Watch carefully. I am going to stand here, then turn to face the door. How much did I turn? Was it a small turn, a quarter turn, a half turn, or all the way round?
Look at the clock on the board too. The two hands at 3:00 make a sharp square corner, just like the corner I turned through. That amount of turn is called an angle.
Today we name four different angles by how much they turn.
Stand at the front, then make a clean quarter-turn to face whichever wall sits at a right angle to your start. Give five seconds of quiet think-time before any hands go up. Point briefly at the clock image to anchor the connection: the body turn and the clock hands are showing the same quarter turn.
Watch as the orange ray on the angle-tool makes four different angles. Notice that each one is named by how MUCH the ray has turned, not by how long the rays look.
A quarter turn. The two rays meet at a sharp square corner, just like the corner of your maths book.

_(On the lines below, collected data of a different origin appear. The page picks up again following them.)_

-- ==== Sys2Proof/Machine/Access.lean ====
section
/-! DEFINITION. Reaching memory: page table entries, the walker, translation caches, the checks of R208, targets and their
bounds, loads (R215, R223) and stores (R217, R222) as an agent issues them. -/

namespace Sys2Proof.Machine

/-- What an access needs of its page (R204): `x` for the folio loader and the step fetch. -/
inductive Need where
  | r | w | rw | x
  deriving DecidableEq, Repr

/-- Where an access goes: target type, home die or port, flat address, target cell (types 3-5), the page's OF bit, and
whether a type-5 page steps beyond column 47. -/
structure Target where
  ty : BitVec 3
  home : Nat
  flat : Nat
  cell : Nat
  ordered : Bool
  beyond : Bool
  deriving DecidableEq, Repr

/-- What asking for a translation gives. A fault's number is its cause, with the level of a failed walk above eight bits (log 93). -/
inductive XOut where
  | ok (pte : Word) (size : BitVec 2) (s : State)
  | wait (s : State)
  | fault (cause : Nat)

/-- What a load gives. -/
inductive LRes where
  | val (v : Nat) (s : State)
  | wait (s : State)
  | fault (cause : Nat)

/-- What reaching a target, or putting a store into the buffer, gives. -/
inductive TRes where
  | ok (t : Target) (s : State)
  | wait (s : State)
  | fault (cause : Nat)

/-! Page table entries (R198-R203) -/

/-- A page number at a size. -/
def pageOf (va : Nat) (size : BitVec 2) : Nat := va >>> (if size = 0 then 16 else if size = 1 then 21 else 30)
/-- The bytes of a page of a size. -/
def pageBytes (size : BitVec 2) : Nat := if size = 0 then 2 ^ 16 else if size = 1 then 2 ^ 21 else 2 ^ 30
/-- The frame field of a leaf, [51:16]. -/
def pteFrame (p : Nat) : Nat := bitsOf p 51 16
/-- The home field of an entry. -/
def pteHome (p : Nat) : Nat := bitsOf p 59 56
/-- The target type of a leaf. -/
def pteType (p : Nat) : BitVec 3 := BitVec.ofNat 3 (bitsOf p 5 3)
/-- Reserved bits common to every entry. -/
def pteReserved (p : Nat) : Bool := bitsOf p 63 60 != 0 || bitsOf p 55 52 != 0

/-- A cell field of a frame: die [35:32], row [31:25], column [24:18] of the leaf. -/
def frameCell (p : Nat) : Nat := cellNo (bitsOf p 35 32) (bitsOf p 31 25) (bitsOf p 24 18)
/-- The frame names a cell that exists. -/
def frameCellOk (p : Nat) : Bool := bitsOf p 31 25 < 80 && bitsOf p 24 18 < 80
/-- The frame's die equals the home. -/
def frameDieOk (p : Nat) : Bool := bitsOf p 35 32 == pteHome p

/-- A leaf breaks one of R203's rules. -/
def leafBad (p : Nat) (size : BitVec 2) : Bool :=
  let large := (size == 1 && bitsOf p 20 16 != 0) || (size == 2 && bitsOf p 29 16 != 0)
  pteReserved p || bitsOf p 15 12 != 0 || bitOf p 1 ||
    (bitOf p 11 && pteType p != 0) ||
    match (pteType p).toNat with
    | 0 => bitsOf p 51 39 != 0 || pteHome p != bitsOf p 38 35 || large
    | 1 => decide (pteHome p > 1) || large
    | 2 => pteHome p != 0 || bitsOf p 43 39 != 0 || size == 2
    | 3 => size != 0 || !frameDieOk p || bitsOf p 51 36 != 0 || bitOf p 17 || !frameCellOk p || !isBCell (frameCell p)
    | 4 => size != 0 || !frameDieOk p || bitsOf p 51 36 != 0 || bitOf p 17 || !frameCellOk p || isBCell (frameCell p)
    | 5 => size != 0 || !frameDieOk p || !frameCellOk p || !isVCell (frameCell p)
    | 6 => size != 0 || !frameDieOk p
    | _ => size != 0 || !frameDieOk p || bitsOf p 31 16 % 16 != 0
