-- ==== Sys2Proof/Machine/Fetch.lean ====
section
/-! DEFINITION. Which agent may act, and fetching: the step word at a lead sequencer's SPC (R52, R53), the handler word of a
running block (R139), what a word that is no instruction does (R50), and where `State.withFetchWord` puts one. -/

namespace Sys2Proof.Machine

/-- An instruction of a step program or of a handler; the others are events. -/
def isProgram (i : Instr) : Bool := (encodeSeq i).isSome || (encodeHandler i).isSome

/-- The cause of a word that is no instruction (R50). -/
def errCause : DecodeErr → Nat
  | .illegal => 0x01
  | .reservedField => 0x02
  | .badDest => 0x03

/-- A wait that is a progress point (R174). -/
def Wait.progress : Wait → Bool
  | .reply p _ => p
  | .poll p => p

/-- A tile waits at a progress point. -/
def Tile.atProgress (t : Tile) : Bool := match t.wait with | some w => w.progress | none => false

/-- The sequencer of a tile may issue a step: it is the lead of a running unit, owes no reply, has no repetition due (R230),
and is not at a progress point with a pre-emption pending (R174, R330). -/
def State.seqReady (s : State) (t : Nat) : Bool :=
  let tl := s.getTile t
  match tl.owner with
  | none => false
  | some u =>
    match s.launch? u with
    | none => false
    | some l =>
      l.region.head? == some t && !l.frozen && tl.spin.due.isNone &&
        (match tl.wait with | some (.reply _ _) => false | _ => true) &&
        (l.st == .running || (l.st == .pending && !tl.atProgress))

/-- The region of a launch lets its stages, slots and blocks go on: it is not held (R169), not frozen by a service unit, and no
plane change has passed its freeze point (`callStage`, R310, R311, R317). -/
def Launch.goes (l : Launch) : Bool :=
  !l.held && !l.frozen && (l.callStage ≤ 1 || l.callStage == 11 || l.callStage ≥ 100) && (l.st == .running || l.st == .pending || l.st == .stopping || l.st == .ending)

/-- The region that holds a cell goes on. -/
def State.cellGoes (s : State) (c : Nat) : Bool :=
  match s.owner? (cellTile c) with
  | some u => (match s.launch? u with | some l => l.goes | none => false)
  | none => false

/-- The sources of the region that holds a cell go on: no freeze point is awaited (R310). -/
def State.cellFeeds (s : State) (c : Nat) : Bool :=
  match s.owner? (cellTile c) with
  | some u => (match s.launch? u with | some l => l.goes && (l.callStage == 0 || l.callStage ≥ 100) | none => false)
  | none => false

/-- The stages of the region that holds a cell fire: its sources go on, and no stream that fed its run has faulted (R107, R310). -/
def State.cellFires (s : State) (c : Nat) : Bool :=
  s.cellFeeds c && match (s.owner? (cellTile c)).bind s.launch? with | some l => !l.halted | none => false

/-- A cell's block may issue its next word. -/
def State.handlerReady (s : State) (c : Nat) : Bool :=
  let cl := s.getCell c
  s.cellFeeds c && cl.spin.due.isNone &&
    match cl.block with
    | some b => b.exiting.isNone && !b.committing
    | none => false

/-- The step word at the SPC of the acting sequencer (R52); none beyond the step program. -/
def State.stepWord (s : State) : Option (BitVec 64) :=
  match s.unit? with
  | none => none
  | some l =>
    match s.folios[l.folio]? with
    | none => none
    | some f => f.steps[s.cur.spc.toNat / 8]?

/-- The VA of the step at the acting sequencer's SPC (log 1). -/
def State.stepVa (s : State) : Nat :=
  (match s.unit? with | some l => (match s.folios[l.folio]? with | some f => f.stepsAt | none => 0) | none => 0) + s.cur.spc.toNat

/-- The fetch of a step needs a page with X (R204); a service folio stands at a physical address, which needs none (R336). -/
def State.fetchStep (s : State) : TRes :=
  match s.unit? with
  | none => .ok ⟨0, 0, 0, 0, false, false⟩ s
  | some l => if l.service then .ok ⟨0, 0, 0, 0, false, false⟩ s else s.reach (seqAgent s.tile) l.vmid s.stepVa 8 1 .x anyType

/-- A code word of a cell (R117). -/
def State.codeWord (s : State) (c n : Nat) : BitVec 32 := BitVec.ofNat 32 (memRead s.mem (cellBase c + 4 * n) 4)

/-- The word and literal of a handler instruction, and how many words it takes; none at the block's 65th word or beyond the
loaded code (R139). -/
def State.handlerWord (s : State) (c : Nat) (b : Block) : Option (BitVec 32 × BitVec 32) :=
  let len := (s.getCell c).codeLen
  if b.issued ≥ 64 || b.pc ≥ len then none else some (s.codeWord c b.pc, s.codeWord c (b.pc + 1))

/-- An instruction that a literal word follows (R149, R159). -/
def hasLiteral : Instr → Bool
  | .hLit _ _ _ | .hLith _ _ _ | .hAddl _ _ _ _ | .hSync _ _ _ _ _ _ _ _ => true
  | _ => false

/-- The literal of an instruction lies within the block and the loaded code. -/
def State.literalOk (s : State) (c : Nat) (b : Block) (i : Instr) : Bool :=
  !hasLiteral i || (decide (b.issued + 1 < 64) && decide (b.pc + 1 < (s.getCell c).codeLen))

/-- The state a step of the model hands on: who acts next is chosen by `Config.nextNow` (log 2). -/
def advance : Out → Out
  | .next s => .next { s with now := Config.nextNow s.tick, tick := s.tick + 1 }
  | o => o

/-- A folio that holds one step word. -/
def oneStep (w : BitVec 64) : Folio := { (default : Folio) with steps := [w] }

/-- A running launch on one tile. -/
def oneTile (t folio : Nat) : Launch := { Launch.blank with st := .running, region := [t], folio := folio, die := tileDie t }

/-- A block at word 0 with no inputs. -/
def Block.blank : Block :=
  { slot := 0, pc := 0, issued := 0, ctx := 0, iter := 0, lvl := 0, l := ⟨0, 0⟩, r := ⟨0, 0⟩, laux := 0, raux := 0, p := false,
    t := Vector.replicate 8 ⟨0, 0⟩, lstores := [], gstores := [], emits := [], syncs := [], pops := [], lclkAdv := 0,
    freeTag := false, freeCtx := false, fenceSl := false, fenceRel := none, fenceAcq := false, groups := 0, inputs := [],
    exiting := none, committing := false, held := false }

/-- A translation of page 0 of job 0 that gives R and X. -/
def fetchLeaf : TlbEnt := ⟨0, 0, 0, 0x145⟩

/-- A step word where the lead sequencer of tile 0 fetches next. -/
def State.placeStep (s : State) (w : BitVec 64) : State :=
  let u := s.stamp
  let s := { s with stamp := s.stamp + 1, folios := s.folios ++ [oneStep w],
                    launches := smPut s.launches u (oneTile 0 s.folios.length), now := .seq 0 }
  s.modTile 0 fun t => 
    { (tlbUse t fetchLeaf) with owner := some u, spc := 0, wait := none, reply := none, phase := 0, ld := LoadSt.empty, spin := ⟨0, 0, none⟩ }

/-- A handler word and its literal where T-cell (0, 48) of die 0 fetches next. -/
def State.placeWord (s : State) (w : BitVec 64) : State :=
  let u := s.stamp
  let s := { s with stamp := s.stamp + 1, launches := smPut s.launches u (oneTile 6 s.folios.length), now := .handler 48,
                    mem := memWrite s.mem (cellBase 48) 8 w.toNat }
  let s := s.modTile 6 fun t => { t with owner := some u }
  s.modCell 48 fun c => { c with codeLen := 2, block := some Block.blank, spin := ⟨0, 0, none⟩, ld := LoadSt.empty }

end Sys2Proof.Machine
end

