/-- The token of a reply (R48). -/
def replyTok (dest : BitVec 18) (slot : BitVec 6) (field : BitVec 2) (g : Tag) (fmt : BitVec 3) (ok : Bool) (data : Word) (owner : Nat) : NetTok :=
  ⟨mkTok dest slot.toNat field.toNat g fmt (if ok then 0x40 else 0x41) data, [], destCell dest, destCell dest, owner, false, none, true, false⟩

/-- A reply reaches a cell as a token; it takes its place there, and its hand-off raises the tile's LCLK. An atomic's timestamp reaches its requester
even while the token waits for a place (DEDUCED, log 142). -/
def State.replyCell (s : State) (k : Nat) (m : Msg) (t : NetTok) (code : Nat) (time : BitVec 32) : Out :=
  let tile := cellTile t.pos
  let s := if atomicCode code && !m.held then { s.takeAtomic m time with msgs := listSet s.msgs k { m with held := true } } else s
  if s.owner? tile ≠ some m.owner then .next (s.dropMsg k)
  else if !s.placesFor [t] then .next s
  else
    let s := (s.dropMsg k).raiseLclk tile time
    .next (State.touchTok { s with net := s.net ++ [t] } m.owner)

/-- No earlier reply of the same class to the agent has arrived from the same source. -/
def State.replyFirst (s : State) (k : Nat) (m : Msg) (cls : Nat) : Bool :=
  s.noneBefore k fun e => e.agent == m.agent && e.kind.cls == cls && e.arrived && (e.flow.map FlowRef.flow) == (m.flow.map FlowRef.flow) &&
    match e.kind with | .rep .. => true | _ => false

/-- A unit is frozen by a service unit. -/
def State.isFrozen (s : State) (u : Nat) : Bool := match s.launch? u with | some l => l.frozen | none => false

/-- CONCORDANCE_REPLY (R48): a reply of the Concordance or the Granary reaches its sequencer, dependence entry or cell. A unit that a
service unit has frozen takes none meanwhile. An atomic that names no place for its reply is answered all the same (R218). -/
def execConcordanceReply (k : Nat) (s : State) : Out :=
  match s.msgs[k]?, (s.msgs[k]?.map Msg.kind : Option MsgKind) with
  | some m, some (.rep dst code fmt ok data time line) =>
    if !m.arrived || s.isFrozen m.owner || !s.replyFirst k m (replyCls code.toNat) then s.stutter
    else match dst with
    | .none => .next (if atomicCode code.toNat then (s.dropMsg k).takeAtomic m time else s.dropMsg k)
    | .seq tile => s.replySeq k m tile ⟨code, ok, data, time, line⟩
    | .dep tile e =>
      (match smFind (s.getTile tile).deps e with
       | some x => .next (((s.dropMsg k).setDep tile e { x with performed := ok }).touch m.owner)
       | none => .next (s.dropMsg k))
    | .cell dest slot field ctx iter lvl =>
      s.replyCell k m (replyTok dest slot field ⟨ctx, iter, lvl⟩ fmt ok data m.owner) code.toNat time
  | _, _ => s.stutter

/-! Packets between dies (R234, R235) -/

/-- A flow delivers a packet: in its turn, or early where delivery follows arrival. -/
def Flow.deliver (f : Flow) (seq : BitVec 16) : Flow :=
  if seq ≠ f.want then { f with early := seq :: f.early }
  else
    (List.range (f.early.length + 1)).foldl (fun f i =>
      if i = 0 || f.early.contains f.want then { f with early := f.early.filter (· != f.want), want := f.want + 1 } else f) f

/-- A packet may be delivered: classes 0, 2 and 3 keep their order, class 1 as its command or page says. -/
def State.mayArrive (s : State) (r : FlowRef) (inOrder : Bool) : Bool :=
  if r.flow % 4 = 1 && !inOrder then !(s.flow r.flow).early.contains r.seq else r.seq == (s.flow r.flow).want

/-- The flow of a packet has delivered it. -/
def State.delivered (s : State) (r : FlowRef) : State := { s with flows := smPut s.flows r.flow ((s.flow r.flow).deliver r.seq) }

/-- A message is delivered in order. -/
def MsgKind.inOrder : MsgKind → Bool
  | .streamWr _ _ _ _ _ _ _ _ o => o
  | .streamReq _ _ _ _ _ _ _ o => o
  | .streamRet _ _ _ _ o => o
  | _ => true

/-- Whose turn it is among the stream accesses at their targets: a flow in order performs in order (R235), and a migration queues those to its page
(R210). -/
def State.landTurn (s : State) (k : Nat) (m : Msg) (ty : BitVec 3) (flat : Nat) : Turn :=
  if m.held then (if s.migrating flat || s.heldPage (s.msgs.take k) flat then .wait else .go)
  else if m.kind.inOrder && !s.noneBefore k (fun e => e.arrived && !e.held && e.kind.inOrder && e.kind.cls == 1 && e.flow.isSome &&
      e.flow.map FlowRef.flow == m.flow.map FlowRef.flow) then .wait
  else if ty ≠ 0 then .go
  else if s.migrating flat then .queue
  else if s.heldPage s.msgs flat then .wait
  else .go

/-- A stream access that has reached its target performs there, or is queued by a migration (R210, R229). -/
def State.land (s : State) (k : Nat) (m : Msg) : Out :=
  match m.kind with
  | .streamWr pn mask ty _ flat _ d clk _ =>
    (match s.landTurn k m ty flat with
     | .wait => s.stutter
     | .queue => .next (s.queueMsg k)
     | .go => match s.streamLand (pn / 4) (pn % 4) m.agent m.owner m.run ty flat mask d clk with
       | some s => .next ((s.dropMsg k).modHead (pn / 4) (pn % 4) m.owner fun c => { c with waiting := c.waiting - 1 })
       | none => .next (s.askRebase (homeDie flat)))
  | .streamReq pn key bytes ty home flat lim o =>
    (match s.landTurn k m ty flat with
     | .wait => s.stutter
     | .queue => .next (s.queueMsg k)
     | .go => match s.serveRead pn key ⟨0, bytes⟩ ty home flat lim m.agent m.owner o with
       | .done s => .next (s.dropMsg k)
       | .wait s => .next s
       | .fault _ _ => s.stutter)
  | _ => s.stutter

Smaller than a right angle. A narrow, sharp opening, like the hands of a clock just after one o'clock.
Bigger than a right angle but not yet straight, like a laptop opened wider than a square corner.
A half turn. The two rays now point in opposite directions and make one straight line.
Walk each example aloud, one at a time. Point to the vertex (where the two rays meet) on the IWB so pupils know exactly where to look.
Today we name each angle the orange ray makes. As I drag the ray slowly, everyone calls out together: acute, right, obtuse, or straight.
Then one pupil takes a turn at the board. While that pupil is dragging, the rest of us watch where the ray lands and name the angle aloud together.
This round is for talking it through together. Pupils take turns at the board and the class agrees or corrects out loud.
Drag the ray slowly through the full range. Pause at clear examples (around 30°, 60°, 90°, 120°, 160°, 180°) and let the class name the angle. When you call up an individual pupil, give them a named target ('set it to an obtuse angle, somewhere bigger than 100°') rather than an exact number, keep this round about naming the type, not yet about precision.
Watch for the obtuse-vs-straight slip: pupils sometimes call 160° straight because it looks close. Drag a clear 180° straight after each obtuse to reset the contrast.
In your maths copy, sketch one example each of the four angle types: right, acute, obtuse, and straight. Label each one with its degree range. Mark the right angle with a small square at the vertex so anyone reading your page knows it is exactly 90 degrees.
Walk the row glancing at the small square marker on the right angle and the relative sizes of acute against obtuse, this is whole-class copybook practice, not marking.
Take the class to whichever open space your school has room in — the yard, the hall, the corridor, or even beside the desks if no other space is free. Pupils stand facing the same starting direction (call it 'north'); they reset to face north between calls so every turn starts fresh.
Run the compass game indoors. Pupils stand beside their desks and turn in place, resetting to face the front of the room between calls. For the angle-spotting, look around the classroom: book corners, door frames, the lid of an open laptop, the hands of the wall clock.
Run the calls brisk: about thirty seconds each, including the reset back to north. Always reset to face north between calls, so each named angle is the angle of that one turn, not a running total.
Name the angle aloud immediately after each turn ('that was a right angle, 90 degrees'). Watch for pupils who turn the wrong way; have them check against their neighbour to recalibrate before the next call.
For the angle-spotting after the turns, point out one or two yourself to start the eyes off (a window corner is a right angle; a door propped open is obtuse) and let the class find the rest.